Note each line in the data below that holds "lanes", and copy it.

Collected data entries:
__________________________________________________
-- ==== Sys2Proof/Machine/VectorRows.lean ====
section
/-! DEFINITION. V-slot instructions: the issue of the bundle that holds each (04_tarn_vector.md R105, R106). -/

namespace Sys2Proof.Machine

/-- VADD_S: short-vector 16-bit elementwise add modulo 2^16 (R106). -/
def execVaddS (b : IssueV) (vd va vb : BitVec 5) (s : State) : Out :=
  run s fun s => s.issue b.core (b.bundle { mn := .vadds_, vd := vd, va := va, vb := vb })

/-- VSUB_S: short-vector 16-bit elementwise subtract modulo 2^16 (R106). -/
def execVsubS (b : IssueV) (vd va vb : BitVec 5) (s : State) : Out :=
  run s fun s => s.issue b.core (b.bundle { mn := .vsubs_, vd := vd, va := va, vb := vb })

/-- VADDS_S: short-vector saturating add, setting SAT (R106). -/
def execVaddsS (b : IssueV) (vd va vb : BitVec 5) (s : State) : Out :=
  run s fun s => s.issue b.core (b.bundle { mn := .vaddss, vd := vd, va := va, vb := vb })

/-- VSUBS_S: short-vector saturating subtract, setting SAT (R106). -/
def execVsubsS (b : IssueV) (vd va vb : BitVec 5) (s : State) : Out :=
  run s fun s => s.issue b.core (b.bundle { mn := .vsubss, vd := vd, va := va, vb := vb })

/-- VMULH_S: short-vector Q15 multiply, truncated (R106). -/
def execVmulhS (b : IssueV) (vd va vb : BitVec 5) (s : State) : Out :=
  run s fun s => s.issue b.core (b.bundle { mn := .vmulhs, vd := vd, va := va, vb := vb })

/-- VADD_H: long-vector 16-bit add modulo 2^16 (R106). -/
def execVaddH (b : IssueV) (vd va vb : BitVec 5) (s : State) : Out :=
  run s fun s => s.issue b.core (b.bundle { mn := .vaddh, vd := vd, va := va, vb := vb })

/-- VSUB_H: long-vector 16-bit subtract modulo 2^16 (R106). -/
def execVsubH (b : IssueV) (vd va vb : BitVec 5) (s : State) : Out :=
  run s fun s => s.issue b.core (b.bundle { mn := .vsubh, vd := vd, va := va, vb := vb })

/-- VADDS_H: long-vector saturating 16-bit add (R106). -/
def execVaddsH (b : IssueV) (vd va vb : BitVec 5) (s : State) : Out :=
  run s fun s => s.issue b.core (b.bundle { mn := .vaddsh, vd := vd, va := va, vb := vb })

/-- VSUBS_H: long-vector saturating 16-bit subtract (R106). -/
def execVsubsH (b : IssueV) (vd va vb : BitVec 5) (s : State) : Out :=
  run s fun s => s.issue b.core (b.bundle { mn := .vsubsh, vd := vd, va := va, vb := vb })

/-- VADD_W: long-vector 32-bit add modulo 2^32 (R106). -/
def execVaddW (b : IssueV) (vd va vb : BitVec 5) (s : State) : Out :=
  run s fun s => s.issue b.core (b.bundle { mn := .vaddw, vd := vd, va := va, vb := vb })

/-- VSUB_W: long-vector 32-bit subtract modulo 2^32 (R106). -/
def execVsubW (b : IssueV) (vd va vb : BitVec 5) (s : State) : Out :=
  run s fun s => s.issue b.core (b.bundle { mn := .vsubw, vd := vd, va := va, vb := vb })

/-- VMIN_H: long-vector signed 16-bit minimum (R106). -/
def execVminH (b : IssueV) (vd va vb : BitVec 5) (s : State) : Out :=
  run s fun s => s.issue b.core (b.bundle { mn := .vminh, vd := vd, va := va, vb := vb })

/-- VMAX_H: long-vector signed 16-bit maximum (R106). -/
def execVmaxH (b : IssueV) (vd va vb : BitVec 5) (s : State) : Out :=
  run s fun s => s.issue b.core (b.bundle { mn := .vmaxh, vd := vd, va := va, vb := vb })

/-- VAND: bitwise AND on 1,024 bits (R106). -/
def execVand (b : IssueV) (vd va vb : BitVec 5) (s : State) : Out :=
  run s fun s => s.issue b.core (b.bundle { mn := .vand, vd := vd, va := va, vb := vb })

/-- VOR: bitwise OR on 1,024 bits (R106). -/
def execVor (b : IssueV) (vd va vb : BitVec 5) (s : State) : Out :=
  run s fun s => s.issue b.core (b.bundle { mn := .vor, vd := vd, va := va, vb := vb })

/-- VXOR: bitwise XOR on 1,024 bits (R106). -/
def execVxor (b : IssueV) (vd va vb : BitVec 5) (s : State) : Out :=
  run s fun s => s.issue b.core (b.bundle { mn := .vxor, vd := vd, va := va, vb := vb })

/-- VMULH_H: long-vector Q15 multiply on 64 elements (R106). -/
def execVmulhH (b : IssueV) (vd va vb : BitVec 5) (s : State) : Out :=
  run s fun s => s.issue b.core (b.bundle { mn := .vmulhh, vd := vd, va := va, vb := vb })

/-- VMAC: adds pairwise products into vacc lanes modulo 2^48 (R106). -/
def execVmac (b : IssueV) (vd va vb : BitVec 5) (s : State) : Out :=
  run s fun s => s.issue b.core (b.bundle { mn := .vmac, vd := vd, va := va, vb := vb })

/-- VMSU: subtracts pairwise products from vacc lanes modulo 2^48 (R106). -/
def execVmsu (b : IssueV) (vd va vb : BitVec 5) (s : State) : Out :=
  run s fun s => s.issue b.core (b.bundle { mn := .vmsu, vd := vd, va := va, vb := vb })

/-- VACCWR: writes vacc lanes from two lv registers (R106). -/
def execVaccwr (b : IssueV) (vd va vb : BitVec 5) (s : State) : Out :=
  run s fun s => s.issue b.core (b.bundle { mn := .vaccwr, vd := vd, va := va, vb := vb })

/-- VSRA_S: short-vector arithmetic right shift (R106, R107). -/
def execVsraS (b : IssueV) (vd va vb : BitVec 5) (r : Bool) (imm6 : BitVec 6) (s : State) : Out :=
  run s fun s => s.issue b.core (b.bundle { mn := .vsras, vd := vd, va := va, vb := vb, r := r, imm6 := imm6 })

/-- VSHL_S: short-vector left shift (R106, R107). -/
def execVshlS (b : IssueV) (vd va vb : BitVec 5) (r : Bool) (imm6 : BitVec 6) (s : State) : Out :=
  run s fun s => s.issue b.core (b.bundle { mn := .vshls, vd := vd, va := va, vb := vb, r := r, imm6 := imm6 })

/-- VSRA_H: long-vector 16-bit arithmetic right shift (R106, R107). -/
def execVsraH (b : IssueV) (vd va vb : BitVec 5) (r : Bool) (imm6 : BitVec 6) (s : State) : Out :=
  run s fun s => s.issue b.core (b.bundle { mn := .vsrah, vd := vd, va := va, vb := vb, r := r, imm6 := imm6 })

/-- VSHL_H: long-vector 16-bit left shift (R106, R107). -/
def execVshlH (b : IssueV) (vd va vb : BitVec 5) (r : Bool) (imm6 : BitVec 6) (s : State) : Out :=
  run s fun s => s.issue b.core (b.bundle { mn := .vshlh, vd := vd, va := va, vb := vb, r := r, imm6 := imm6 })

/-- VSRA_W: long-vector 32-bit arithmetic right shift (R106, R107). -/
def execVsraW (b : IssueV) (vd va vb : BitVec 5) (r : Bool) (imm6 : BitVec 6) (s : State) : Out :=
  run s fun s => s.issue b.core (b.bundle { mn := .vsraw, vd := vd, va := va, vb := vb, r := r, imm6 := imm6 })

/-- VSHL_W: long-vector 32-bit left shift (R106, R107). -/
def execVshlW (b : IssueV) (vd va vb : BitVec 5) (r : Bool) (imm6 : BitVec 6) (s : State) : Out :=
  run s fun s => s.issue b.core (b.bundle { mn := .vshlw, vd := vd, va := va, vb := vb, r := r, imm6 := imm6 })

/-- VMOVS: moves one sv element, sign-extended, to a d register (R106). -/
def execVmovs (b : IssueV) (vd va : BitVec 5) (imm6 : BitVec 6) (s : State) : Out :=
  run s fun s => s.issue b.core (b.bundle { mn := .vmovs, vd := vd, va := va, imm6 := imm6 })

/-- VINS: inserts d bits 15:0 into one sv element (R106). -/
def execVins (b : IssueV) (vd va : BitVec 5) (imm6 : BitVec 6) (s : State) : Out :=
  run s fun s => s.issue b.core (b.bundle { mn := .vins, vd := vd, va := va, imm6 := imm6 })

/-- VGETC: copies one chunk of an lv register to an sv register (R106). -/
def execVgetc (b : IssueV) (vd va : BitVec 5) (imm6 : BitVec 6) (s : State) : Out :=
  run s fun s => s.issue b.core (b.bundle { mn := .vgetc, vd := vd, va := va, imm6 := imm6 })

/-- VPUTC: copies an sv register into one chunk of an lv register (R106). -/
def execVputc (b : IssueV) (vd va : BitVec 5) (imm6 : BitVec 6) (s : State) : Out :=
  run s fun s => s.issue b.core (b.bundle { mn := .vputc, vd := vd, va := va, imm6 := imm6 })

/-- VBEXP_H: block exponent of 16-bit elements 0 to imm6 (R106, R112). -/
def execVbexpH (b : IssueV) (vd va : BitVec 5) (imm6 : BitVec 6) (s : State) : Out :=
  run s fun s => s.issue b.core (b.bundle { mn := .vbexph, vd := vd, va := va, imm6 := imm6 })

/-- VBEXP_W: block exponent of 32-bit elements 0 to imm6 (R106, R112). -/
def execVbexpW (b : IssueV) (vd va : BitVec 5) (imm6 : BitVec 6) (s : State) : Out :=
  run s fun s => s.issue b.core (b.bundle { mn := .vbexpw, vd := vd, va := va, imm6 := imm6 })

/-- VBEXP_A: block exponent of vacc lanes 0 to imm6 (R106, R112). -/
def execVbexpA (b : IssueV) (vd va : BitVec 5) (imm6 : BitVec 6) (s : State) : Out :=
  run s fun s => s.issue b.core (b.bundle { mn := .vbexpa, vd := vd, va := va, imm6 := imm6 })

/-- VBCST_S: broadcasts d bits 15:0 to every sv element (R106). -/
def execVbcstS (b : IssueV) (vd va : BitVec 5) (s : State) : Out :=
  run s fun s => s.issue b.core (b.bundle { mn := .vbcsts, vd := vd, va := va })

/-- VBEXP_S: writes the block exponent of the 8 sv elements to a d register (R106, R112). -/
def execVbexpS (b : IssueV) (vd va : BitVec 5) (s : State) : Out :=
  run s fun s => s.issue b.core (b.bundle { mn := .vbexps, vd := vd, va := va })

/-- VCONJ: negates odd elements with saturation (R106). -/
def execVconj (b : IssueV) (vd va : BitVec 5) (s : State) : Out :=
  run s fun s => s.issue b.core (b.bundle { mn := .vconj, vd := vd, va := va })

/-- VSWAP: exchanges elements 2j and 2j + 1 (R106). -/
def execVswap (b : IssueV) (vd va : BitVec 5) (s : State) : Out :=
  run s fun s => s.issue b.core (b.bundle { mn := .vswap, vd := vd, va := va })

/-- VMOV: copies one lv register to another (R106). -/
def execVmov (b : IssueV) (vd va : BitVec 5) (s : State) : Out :=
  run s fun s => s.issue b.core (b.bundle { mn := .vmov, vd := vd, va := va })

/-- VBCST_H: broadcasts d bits 15:0 to every 16-bit element (R106). -/
def execVbcstH (b : IssueV) (vd va : BitVec 5) (s : State) : Out :=
  run s fun s => s.issue b.core (b.bundle { mn := .vbcsth, vd := vd, va := va })

/-- VBCST_W: broadcasts a d register to every 32-bit element (R106). -/
def execVbcstW (b : IssueV) (vd va : BitVec 5) (s : State) : Out :=
  run s fun s => s.issue b.core (b.bundle { mn := .vbcstw, vd := vd, va := va })

/-- VMULW: exact 16 × 16 products of one half into 32-bit elements (R106). -/
def execVmulw (b : IssueV) (vd va vb : BitVec 5) (h : Bool) (s : State) : Out :=
  run s fun s => s.issue b.core (b.bundle { mn := .vmulw, vd := vd, va := va, vb := vb, h := h })

/-- VCMAC: complex multiply-accumulate of one half, optionally conjugated (R106, R109). -/
def execVcmac (b : IssueV) (vd va vb : BitVec 5) (h c : Bool) (s : State) : Out :=
  run s fun s => s.issue b.core (b.bundle { mn := .vcmac, vd := vd, va := va, vb := vb, h := h, c := c })

/-- VCMSU: complex multiply-subtract of one half, optionally conjugated (R106, R109). -/
def execVcmsu (b : IssueV) (vd va vb : BitVec 5) (h c : Bool) (s : State) : Out :=
  run s fun s => s.issue b.core (b.bundle { mn := .vcmsu, vd := vd, va := va, vb := vb, h := h, c := c })

/-- VDOT8: accumulates 4-way 8-bit dot products into 32-bit elements modulo 2^32 (R106, R108). -/
def execVdot8 (b : IssueV) (vd va vb : BitVec 5) (c : Bool) (s : State) : Out :=
  run s fun s => s.issue b.core (b.bundle { mn := .vdot8, vd := vd, va := va, vb := vb, c := c })

/-- VCLR: clears every lane of a vector accumulator (R106). -/
def execVclr (b : IssueV) (vd : BitVec 5) (s : State) : Out := run s fun s => s.issue b.core (b.bundle { mn := .vclr, vd := vd })

/-- VNARROW_H: narrows vacc lanes into one half of an lv register, truncated and optionally saturated (R106, R110). -/
def execVnarrowH (b : IssueV) (vd va vb : BitVec 5) (h sat r : Bool) (imm6 : BitVec 6) (s : State) : Out :=
  run s fun s => s.issue b.core (b.bundle { mn := .vnarrowh, vd := vd, va := va, vb := vb, h := h, s := sat, r := r, imm6 := imm6 })

/-- VNARROW_W: narrows vacc lanes into 32-bit elements (R106, R110). -/
def execVnarrowW (b : IssueV) (vd va vb : BitVec 5) (sat r : Bool) (imm6 : BitVec 6) (s : State) : Out :=
  run s fun s => s.issue b.core (b.bundle { mn := .vnarroww, vd := vd, va := va, vb := vb, s := sat, r := r, imm6 := imm6 })

/-- VPACK: packs shifted 32-bit elements into one half of an lv register (R106, R110). -/
def execVpack (b : IssueV) (vd va vb : BitVec 5) (h sat r : Bool) (imm6 : BitVec 6) (s : State) : Out :=
  run s fun s => s.issue b.core (b.bundle { mn := .vpack, vd := vd, va := va, vb := vb, h := h, s := sat, r := r, imm6 := imm6 })

/-- VACCRD: reads the low or high part of vacc lanes into 32-bit elements (R106, R111). -/
def execVaccrd (b : IssueV) (vd va : BitVec 5) (h : Bool) (s : State) : Out :=
  run s fun s => s.issue b.core (b.bundle { mn := .vaccrd, vd := vd, va := va, h := h })

end Sys2Proof.Machine
end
__________________________________________________
◆ Solution to this task:
/-- VMAC: adds pairwise products into vacc lanes modulo 2^48 (R106). -/
/-- VMSU: subtracts pairwise products from vacc lanes modulo 2^48 (R106). -/
/-- VACCWR: writes vacc lanes from two lv registers (R106). -/
/-- VBEXP_A: block exponent of vacc lanes 0 to imm6 (R106, R112). -/
/-- VNARROW_H: narrows vacc lanes into one half of an lv register, truncated and optionally saturated (R106, R110). -/
/-- VNARROW_W: narrows vacc lanes into 32-bit elements (R106, R110). -/
/-- VACCRD: reads the low or high part of vacc lanes into 32-bit elements (R106, R111). -/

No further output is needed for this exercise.